Second, to the extent inventors rely on methods to identify embodiments within the scope of the claims, the methods must go beyond the trial and error that gave rise to the original embodiments.  The methods must identify surrogate characteristics that are readily identified and provide a basis for concluding that, if the surrogate characteristic is present, the functionality will follow.  In this sense, the analysis folds into the first criteria, namely, identifying a common characteristic that distinguishes the claimed embodiment.  The methods must be straightforward ways of measuring characteristics that are narrower than the ultimate function of the invention. 

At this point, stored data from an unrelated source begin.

-- ==== Sys2Proof/Tests/Slice0.lean ====
section
/-! SUPPORT. Tests: the well-formedness checks, command words written out from 30_encoding.md R93, one or two steps of each
command on the vectors of 95_test_vectors.md, and for every statement with hypotheses a state that meets them. -/

namespace Sys2Proof.Tests

open Sys2Proof.Machine

set_option maxRecDepth 8000

/-! ## Helpers -/

/-- W_CNT 4, the counts header implemented. -/
def config4 : Config := ⟨4, true, 0xCAFE0001#32, 0xCAFE0002#32, by decide, by decide, by decide⟩

/-- W_CNT 1, no counts header. -/
def config1 : Config := ⟨1, false, 0xCAFE0001#32, 0xCAFE0002#32, by decide, by decide, by decide⟩

/-- Reset with `config4`. -/
def fresh : State := State.resetWith config4

/-- `fresh` with a byte source. -/
def withBytes (s1 s2 : List Byte) : State :=
  { fresh with byteSrc := { s1 := s1, s2 := s2, pass := .one, pos := 0, rewinds := 0 } }

/-- `fresh` with a bit source. -/
def withBits (b : List Bool) : State := { fresh with bitSrc := { seq := b, pos := 0 } }

/-- "AAB", the spec's running example. -/
def aab : List Byte := [0x41, 0x41, 0x42]

/-- A bit string. -/
def bits (l : List Nat) : List Bool := l.map (· == 1)

/-- The tree header of "AAB" (V2.4 row 6). -/
def aabHeader : List Bool :=
  bits [0, 1,0,0,1,0,0,0,0,0,1, 0, 1,0,0,1,0,0,0,0,1,0, 1,1,0,0,0,0,0,0,0,0]

/-- 0xCAFE0001, most significant bit first. -/
def tagTree4 : List Bool :=
  bits [1,1,0,0, 1,0,1,0, 1,1,1,1, 1,1,1,0, 0,0,0,0, 0,0,0,0, 0,0,0,0, 0,0,0,1]

/-- Whether an outcome is a next state with a property. -/
def nextHas (o : Out) (f : State → Bool) : Bool :=
  match o with
  | .next t => f t
  | .fault _ => false
  | .refused _ => false

theorem next_of {o : Out} {f : State → Bool} (h : nextHas o f = true) : ∃ t, o = .next t ∧ f t = true := by
  cases o with
  | next t => exact ⟨t, rfl, h⟩
  | fault f => cases h
  | refused r => cases h

theorem count_lt {bs : List Byte} {n : Nat} (h : bs.length < n) (b : Byte) : bs.count b < n :=
  Nat.lt_of_le_of_lt List.count_le_length h

/-! ## Well-formedness: each check refuses -/

theorem test_access_width : accessWf 0x004 2 = false := by decide

theorem test_access_alignment : accessWf 0x006 4 = false := by decide

theorem test_access_range : accessWf 0x1000 4 = false := by decide

theorem test_access_last_word : accessWf 0xFFC 4 = true := by decide

theorem test_script_entry_ill_formed : HostOp.wf (.write 0x001 4 0) = false := by decide

theorem test_config_width_zero : RawConfig.wf ⟨0, true, 1, 2⟩ = false := by decide

theorem test_config_width_33 : RawConfig.wf ⟨33, true, 1, 2⟩ = false := by decide

theorem test_config_equal_tags : RawConfig.wf ⟨32, true, 7, 7⟩ = false := by decide

theorem test_config_checked :
    (RawConfig.check ⟨0, true, 1, 2⟩).toOption = none ∧ (RawConfig.check ⟨32, true, 7, 7⟩).toOption = none ∧
      (RawConfig.check ⟨1, false, 1, 2⟩).toOption.isSome = true := by decide

theorem test_instr_wf : Instr.all.all Instr.wf = true ∧ Instr.all.length = 13 := by decide

/-! ## Command words, bit by bit from 30_encoding.md R90 and R93 -/

theorem test_decode_nop : decodeWord 0b00000000000000000000000000000000#32 = .ok .nop := by decide

theorem test_decode_softReset : decodeWord 0b00000000000000000000000000000001#32 = .ok .softReset := by decide

theorem test_decode_compress : decodeWord 0b00000000000000000000000000010000#32 = .ok .compress := by decide

theorem test_decode_count : decodeWord 0b00000000000000000000000000010001#32 = .ok .count := by decide

theorem test_decode_build : decodeWord 0b00000000000000000000000000010010#32 = .ok .build := by decide

theorem test_decode_gencodes : decodeWord 0b00000000000000000000000000010011#32 = .ok .gencodes := by decide

theorem test_decode_writeTag : decodeWord 0b00000000000000000000000000010100#32 = .ok .writeTag := by decide

theorem test_decode_writeHeader : decodeWord 0b00000000000000000000000000010101#32 = .ok .writeHeader := by decide

theorem test_decode_encode : decodeWord 0b00000000000000000000000000010110#32 = .ok .encode := by decide

theorem test_decode_decompress : decodeWord 0b00000000000000000000000000100000#32 = .ok .decompress := by decide

theorem test_decode_readTag : decodeWord 0b00000000000000000000000000100001#32 = .ok .readTag := by decide

theorem test_decode_readHeader : decodeWord 0b00000000000000000000000000100010#32 = .ok .readHeader := by decide

theorem test_decode_decode : decodeWord 0b00000000000000000000000000100011#32 = .ok .decode := by decide

/-- The gaps of the opcode map (R94): the first and last operation code of each. -/
theorem test_decode_reserved_ops :
    [0x02#32, 0x0F#32, 0x17#32, 0x1F#32, 0x24#32, 0xFF#32].all
      (fun w => decodeWord w == .error .unassignedOp) = true := by decide

/-- A listed operation code with one bit of MBZ set, its lowest and its highest (R94). -/
theorem test_decode_mbz :
    decodeWord 0x00000110#32 = .error .mbzNotZero ∧ decodeWord 0x80000000#32 = .error .mbzNotZero := by decide

theorem test_tableWord : decodeTableWord 32 0x16 = some .encode ∧ decodeTableWord 8 0x123 = some .decode := by decide

/-! ## One or two steps of each command, on the vectors of 95_test_vectors.md -/

/-- NOP while BUSY: nothing, not even OVR (R264). -/
theorem test_nop_busy : exec .nop { fresh with phase := .count } = .next { fresh with phase := .count } := rfl

/-- SOFT_RESET while BUSY keeps MODE and the bits sent (R265). -/
theorem test_softReset :
    nextHas (exec .softReset { fresh with
      phase := .encode, point := .encodeByte, mode := .counts, bitSink := { bits := [true], ended := false }, ovr := true })
      (fun t => t.status == 0 && t.mode == .counts && t.bitSink.bits == [true]) = true := by decide

/-- V2.1 row 2: STATUS 0x00000210. -/
theorem test_count :
    nextHas (exec .count (withBytes aab aab))
      (fun t => t.freq == [(0x41, 2), (0x42, 1)] && t.status == 0x00000210#32) = true := by decide

/-- V2.1 row 7: COUNT_OVERFLOW with W_CNT = 1 at the 2nd byte, STATUS 0x00026400. -/
theorem test_count_overflow :
    nextHas (exec .count { State.resetWith config1 with byteSrc := { s1 := [0x41, 0x41], s2 := [], pass := .one, pos := 0, rewinds := 0 } })
      (fun t => t.freq == [(0x41, 1)] && t.status == 0x00026400#32 && t.byteSrc.pos == 2) = true := by decide

/-- V2.2 row 5. -/
theorem test_build :
    nextHas (exec .build { fresh with prog := .count, freq := [(0x41, 2), (0x42, 1)] })
      (fun t => t.node == [(0, .leaf 0x41 2), (1, .leaf 0x42 1), (2, .leaf 256 1), (3, .internal 2 1 2),
        (4, .internal 4 0 3)] && t.root == some 4 && t.nnodes == 5 && t.prog == .build && t.done) = true := by decide

/-- V2.2 row 1: the placeholder tree. -/
theorem test_build_empty :
    nextHas (exec .build { fresh with prog := .count })
      (fun t => t.node == [(0, .leaf 256 1), (1, .leaf 0 0), (2, .internal 1 1 0)] && t.root == some 2) = true := by decide

/-- V2.2 row 5's tree. -/
def aabTree : State :=
  { fresh with
    prog := .build, root := some 4, nnodes := 5
    node := [(0, .leaf 0x41 2), (1, .leaf 0x42 1), (2, .leaf 256 1), (3, .internal 2 1 2), (4, .internal 4 0 3)] }

/-- V2.3 row 5. -/
theorem test_gencodes :
    nextHas (exec .gencodes aabTree)
      (fun t => t.code == [(0x41, [false]), (0x42, [true, false]), (256, [true, true])] && t.prog == .gencodes) = true := by
  decide

/-- A stage command out of sequence: ILLEGAL_CMD, EPHASE 0 (R271). -/
theorem test_gencodes_illegal :
    nextHas (exec .gencodes { aabTree with prog := .count }) (fun t => t.status == 0x00007400#32) = true := by decide

/-- WRITE_TAG sends TAG_TREE, bit 31 first. -/
theorem test_writeTag :
    nextHas (exec .writeTag { aabTree with prog := .gencodes })
      (fun t => t.bitSink.bits == tagTree4 && t.hmode == .tree && t.prog == .writeTag) = true := by decide

/-- WRITE_TAG in counts mode latches HMODE. -/
theorem test_writeTag_counts :
    nextHas (exec .writeTag { aabTree with prog := .gencodes, mode := .counts })
      (fun t => t.hmode == .counts && t.bitSink.bits.drop 30 == [true, false]) = true := by decide

/-- V2.4 row 6. -/
theorem test_writeHeader :
    nextHas (exec .writeHeader { aabTree with prog := .writeTag }) (fun t => t.bitSink.bits == aabHeader) = true := by
  decide

/-- W_CNT 1, with the counts header. -/
def config1c : Config := ⟨1, true, 0xCAFE0001#32, 0xCAFE0002#32, by decide, by decide, by decide⟩

/-- The counts header (R184) with W_CNT = 1 and FREQ[2] = 1, in 4 transfers: one bit each of FREQ[0] to FREQ[3]. -/
theorem test_writeHeader_counts :
    nextHas (exec .writeHeader
        { State.resetWith config1c with prog := .writeTag, hmode := .counts, freq := [(2, 1)], pace := 4 })
      (fun t => t.bitSink.bits == bits [0, 0, 1, 0] && t.busy) = true := by decide

/-- The codes of V2.3 row 5. -/
def aabCodes (s2 : List Byte) : State :=
  { withBytes aab s2 with
    prog := .writeHeader, code := [(0x41, [false]), (0x42, [true, false]), (256, [true, true])] }

/-- V2.6 row 6: body 0 0 10 11, then END. -/
theorem test_encode :
    nextHas (exec .encode (aabCodes aab))
      (fun t => t.bitSink.bits == bits [0, 0, 1, 0, 1, 1] && t.bitSink.ended && t.byteSrc.rewinds == 1) = true := by decide

/-- V2.6 row 15: S2 = "AAC" is MISSING_CODE at the 3rd byte, STATUS 0x000C3400, no END. -/
theorem test_encode_missing :
    nextHas (exec .encode (aabCodes [0x41, 0x41, 0x43]))
      (fun t => t.bitSink.bits == bits [0, 0] && !t.bitSink.ended && t.status == 0x000C3400#32) = true := by decide

/-- V2.6 row 6 after the tag: 70 bits. -/
theorem test_compress :
    nextHas (exec .compress (withBytes aab aab))
      (fun t => t.bitSink.bits == tagTree4 ++ aabHeader ++ bits [0, 0, 1, 0, 1, 1] && t.bitSink.ended &&
        t.prog == .encode && t.done) = true := by decide

/-- V2.6 row 15 as one command. -/
theorem test_compress_missing :
    nextHas (exec .compress (withBytes aab [0x41, 0x41, 0x43]))
      (fun t => t.bitSink.bits == tagTree4 ++ aabHeader ++ bits [0, 0] && t.status == 0x000C3400#32) = true := by decide

/-- READ_TAG of TAG_TREE. -/
theorem test_readTag :
    nextHas (exec .readTag (withBits (tagTree4 ++ [true])))
      (fun t => t.prog == .readTag && t.hmode == .tree && t.bitSrc.pos == 32) = true := by decide

/-- V2.5 row 5: 31 bits, FORMAT, STATUS 0x000E1400. -/
theorem test_readTag_short :
    nextHas (exec .readTag (withBits (tagTree4.take 31)))
      (fun t => t.status == 0x000E1400#32 && t.bitSrc.pos == 31) = true := by decide

/-- V2.5 row 1. -/
theorem test_readHeader :
    nextHas (exec .readHeader { withBits aabHeader with prog := .readTag })
      (fun t => t.node == [(0, .internal 0 1 2), (1, .leaf 0x41 0), (2, .internal 0 3 4), (3, .leaf 0x42 0),
        (4, .leaf 256 0)] && t.root == some 0 && t.nnodes == 5 && t.bitSrc.pos == 32) = true := by decide

/-- V2.5 row 12: 0x41 twice, STATUS 0x00105400, 21 header bits read. -/
theorem test_readHeader_malformed :
    nextHas (exec .readHeader { withBits (bits [0, 1,0,0,1,0,0,0,0,0,1, 1,0,0,1,0,0,0,0,0,1, 1]) with prog := .readTag })
      (fun t => t.status == 0x00105400#32 && t.bitSrc.pos == 21) = true := by decide

/-- The tree of V2.5 row 1. -/
def aabRead (b : List Bool) : State :=
  { withBits b with
    prog := .readHeader, root := some 0, nnodes := 5
    node := [(0, .internal 0 1 2), (1, .leaf 0x41 0), (2, .internal 0 3 4), (3, .leaf 0x42 0), (4, .leaf 256 0)] }

/-- Body 0 0 10 11 and trailing bits: "AAB", 6 bits read (R240, R245). -/
theorem test_decode :
    nextHas (exec .decode (aabRead (bits [0, 0, 1, 0, 1, 1, 0, 1])))
      (fun t => t.byteSink == aab && t.bitSrc.pos == 6 && t.prog == .decode && t.done) = true := by decide

/-- V1.10: the body cut after 0 0 1 is TRUNCATED with two bytes written. -/
theorem test_decode_truncated :
    nextHas (exec .decode (aabRead (bits [0, 0, 1])))
      (fun t => t.byteSink == [0x41, 0x41] && t.errcode == .truncated && t.ephase == .decode) = true := by decide

/-- R268's example: "AAB" after 70 bits. -/
theorem test_decompress :
    nextHas (exec .decompress (withBits (tagTree4 ++ aabHeader ++ bits [0, 0, 1, 0, 1, 1, 0])))
      (fun t => t.byteSink == aab && t.bitSrc.pos == 70 && t.prog == .decode && t.done) = true := by decide

/-- V2.5 row 11: symbol 257, STATUS 0x00105400, 43 bits read. -/
theorem test_decompress_malformed :
    nextHas (exec .decompress (withBits (tagTree4 ++ bits [0, 1, 1,0,0,0,0,0,0,0,1])))
      (fun t => t.status == 0x00105400#32 && t.bitSrc.pos == 43) = true := by decide

/-! ## Host accesses -/

/-- PARAM with W_CNT = 4 and HAS_COUNTS_HDR = 1 (R28). -/
theorem test_param : fresh.paramWord = 0x104#32 := by decide

/-- A MODE write is ignored when HAS_COUNTS_HDR = 0 (R26). -/
theorem test_mode_hardwired :
    nextHas (step { State.resetWith config1 with host := [.setmode true] }) (fun t => t.modeWord == 0#32) = true := by decide

/-- `rdfreq 66` (R64, R105). -/
theorem test_rdfreq :
    nextHas (step { fresh with freq := [(0x41, 2), (0x42, 1)], host := [.rdfreq 66] }) (fun t => t.rdata == 1#32) = true := by
  decide

/-- The acceptance turn of a block whose partners let one transfer complete: COUNT has read one byte and is BUSY. -/
theorem test_pace :
    nextHas (exec .count { withBytes aab aab with pace := 1 })
      (fun t => t.busy && t.byteSrc.pos == 1 && t.phase == .count) = true := by decide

Reading Amgen more broadly provides useful guidance for protecting non-life science inventions, which have recently been more vulnerable to enablement rejections from the Patent Office.  The common thread is identifying the characteristic that distinguishes embodiments within the scope of broad claims and providing examples and other content within the specification to demonstrate what elements of structure give rise to such characteristics.  For example, in an electrical invention, the specification can identify what aspects of a circuit or other components of the invention generate functionality and how that functionality arises from those elements.  In a mechanical invention, the specification can describe what structure creates the desired functionality and how other structures create such functionality. 

In this age of fractious, contentious Supreme Court decisions outside the patent realm, Amgen is a comforting reminder that some areas of the law are more consistent over the centuries and that principles of reason still can provide a way to apply old doctrines to modern developments that the drafters of the first Patent Act could never have imagined.